/-! ### setOut -/

@[simp] theorem Dev.setOut_outs (d : Dev) (p : Nat) (x : OutX) : (d.setOut p x).outs = smSet d.outs p x {} := rfl
@[simp] theorem Dev.setOut_regs (d : Dev) (p : Nat) (x : OutX) : (d.setOut p x).regs = d.regs := rfl
@[simp] theorem Dev.setOut_blobs (d : Dev) (p : Nat) (x : OutX) : (d.setOut p x).blobs = d.blobs := rfl
@[simp] theorem Dev.setOut_time (d : Dev) (p : Nat) (x : OutX) : (d.setOut p x).time = d.time := rfl
@[simp] theorem Dev.setOut_freeN (d : Dev) (p : Nat) (x : OutX) : (d.setOut p x).freeN = d.freeN := rfl
@[simp] theorem Dev.setOut_nv (d : Dev) (p : Nat) (x : OutX) : (d.setOut p x).nv = d.nv := rfl
@[simp] theorem Dev.setOut_life (d : Dev) (p : Nat) (x : OutX) : (d.setOut p x).life = d.life := rfl
@[simp] theorem Dev.setOut_ref (d : Dev) (p : Nat) (x : OutX) : (d.setOut p x).ref = d.ref := rfl
@[simp] theorem Dev.setOut_synth (d : Dev) (p : Nat) (x : OutX) : (d.setOut p x).synth = d.synth := rfl
@[simp] theorem Dev.setOut_clk (d : Dev) (p : Nat) (x : OutX) : (d.setOut p x).clk = d.clk := rfl
@[simp] theorem Dev.setOut_lanes (d : Dev) (p : Nat) (x : OutX) : (d.setOut p x).lanes = d.lanes := rfl
@[simp] theorem Dev.setOut_ltx (d : Dev) (p : Nat) (x : OutX) : (d.setOut p x).ltx = d.ltx := rfl
@[simp] theorem Dev.setOut_groups (d : Dev) (p : Nat) (x : OutX) : (d.setOut p x).groups = d.groups := rfl
@[simp] theorem Dev.setOut_flt (d : Dev) (p : Nat) (x : OutX) : (d.setOut p x).flt = d.flt := rfl
@[simp] theorem Dev.setOut_trailRam (d : Dev) (p : Nat) (x : OutX) : (d.setOut p x).trailRam = d.trailRam := rfl
@[simp] theorem Dev.setOut_macs (d : Dev) (p : Nat) (x : OutX) : (d.setOut p x).macs = d.macs := rfl
@[simp] theorem Dev.setOut_ch (d : Dev) (p : Nat) (x : OutX) : (d.setOut p x).ch = d.ch := rfl
@[simp] theorem Dev.setOut_tw (d : Dev) (p : Nat) (x : OutX) : (d.setOut p x).tw = d.tw := rfl
@[simp] theorem Dev.setOut_rf (d : Dev) (p : Nat) (x : OutX) : (d.setOut p x).rf = d.rf := rfl
@[simp] theorem Dev.setOut_sec (d : Dev) (p : Nat) (x : OutX) : (d.setOut p x).sec = d.sec := rfl
@[simp] theorem Dev.setOut_dbg (d : Dev) (p : Nat) (x : OutX) : (d.setOut p x).dbg = d.dbg := rfl
@[simp] theorem Dev.setOut_bus (d : Dev) (p : Nat) (x : OutX) : (d.setOut p x).bus = d.bus := rfl
@[simp] theorem Dev.setOut_broken (d : Dev) (p : Nat) (x : OutX) : (d.setOut p x).broken = d.broken := rfl
@[simp] theorem Dev.setOut_ins (d : Dev) (p : Nat) (x : OutX) : (d.setOut p x).ins = d.ins := rfl
@[simp] theorem Dev.setOut_mesh (d : Dev) (p : Nat) (x : OutX) : (d.setOut p x).mesh = d.mesh := rfl
@[simp] theorem Dev.setOut_hampers (d : Dev) (p : Nat) (x : OutX) : (d.setOut p x).hampers = d.hampers := rfl
@[simp] theorem Dev.setOut_engines (d : Dev) (p : Nat) (x : OutX) : (d.setOut p x).engines = d.engines := rfl
@[simp] theorem Dev.setOut_canopies (d : Dev) (p : Nat) (x : OutX) : (d.setOut p x).canopies = d.canopies := rfl
@[simp] theorem Dev.setOut_inserters (d : Dev) (p : Nat) (x : OutX) : (d.setOut p x).inserters = d.inserters := rfl
@[simp] theorem Dev.setOut_cn (d : Dev) (p : Nat) (x : OutX) : (d.setOut p x).cn = d.cn := rfl
@[simp] theorem Dev.setOut_stores (d : Dev) (p : Nat) (x : OutX) : (d.setOut p x).stores = d.stores := rfl
@[simp] theorem Dev.setOut_legs (d : Dev) (p : Nat) (x : OutX) : (d.setOut p x).legs = d.legs := rfl
@[simp] theorem Dev.setOut_aos (d : Dev) (p : Nat) (x : OutX) : (d.setOut p x).aos = d.aos := rfl
@[simp] theorem Dev.setOut_audioMesh (d : Dev) (p : Nat) (x : OutX) : (d.setOut p x).audioMesh = d.audioMesh := rfl
@[simp] theorem Dev.setOut_mix (d : Dev) (p : Nat) (x : OutX) : (d.setOut p x).mix = d.mix := rfl
@[simp] theorem Dev.setOut_aps (d : Dev) (p : Nat) (x : OutX) : (d.setOut p x).aps = d.aps := rfl
@[simp] theorem Dev.setOut_fm (d : Dev) (p : Nat) (x : OutX) : (d.setOut p x).fm = d.fm := rfl
@[simp] theorem Dev.setOut_reg (d : Dev) (p : Nat) (x : OutX) (o j : Nat) : (d.setOut p x).reg o j = d.reg o j := rfl
@[simp] theorem Dev.setOut_flag (d : Dev) (p : Nat) (x : OutX) (o j : Nat) : (d.setOut p x).flag o j = d.flag o j := rfl
@[simp] theorem Dev.setOut_now (d : Dev) (p : Nat) (x : OutX) : (d.setOut p x).now = d.now := rfl
@[simp] theorem Dev.setOut_clock (d : Dev) (p : Nat) (x : OutX) : (d.setOut p x).clock = d.clock := rfl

______________________________

INSTRUCTIONS TO FOLLOW
When the line with "d.engines := rfl" is reached in the data above, begin copying, and stop after the line with "d.aos := rfl"; copy each line exactly, both ends included.

FINISHED EXERCISE
@[simp] theorem Dev.setOut_engines (d : Dev) (p : Nat) (x : OutX) : (d.setOut p x).engines = d.engines := rfl
@[simp] theorem Dev.setOut_canopies (d : Dev) (p : Nat) (x : OutX) : (d.setOut p x).canopies = d.canopies := rfl
@[simp] theorem Dev.setOut_inserters (d : Dev) (p : Nat) (x : OutX) : (d.setOut p x).inserters = d.inserters := rfl
@[simp] theorem Dev.setOut_cn (d : Dev) (p : Nat) (x : OutX) : (d.setOut p x).cn = d.cn := rfl
@[simp] theorem Dev.setOut_stores (d : Dev) (p : Nat) (x : OutX) : (d.setOut p x).stores = d.stores := rfl
@[simp] theorem Dev.setOut_legs (d : Dev) (p : Nat) (x : OutX) : (d.setOut p x).legs = d.legs := rfl
@[simp] theorem Dev.setOut_aos (d : Dev) (p : Nat) (x : OutX) : (d.setOut p x).aos = d.aos := rfl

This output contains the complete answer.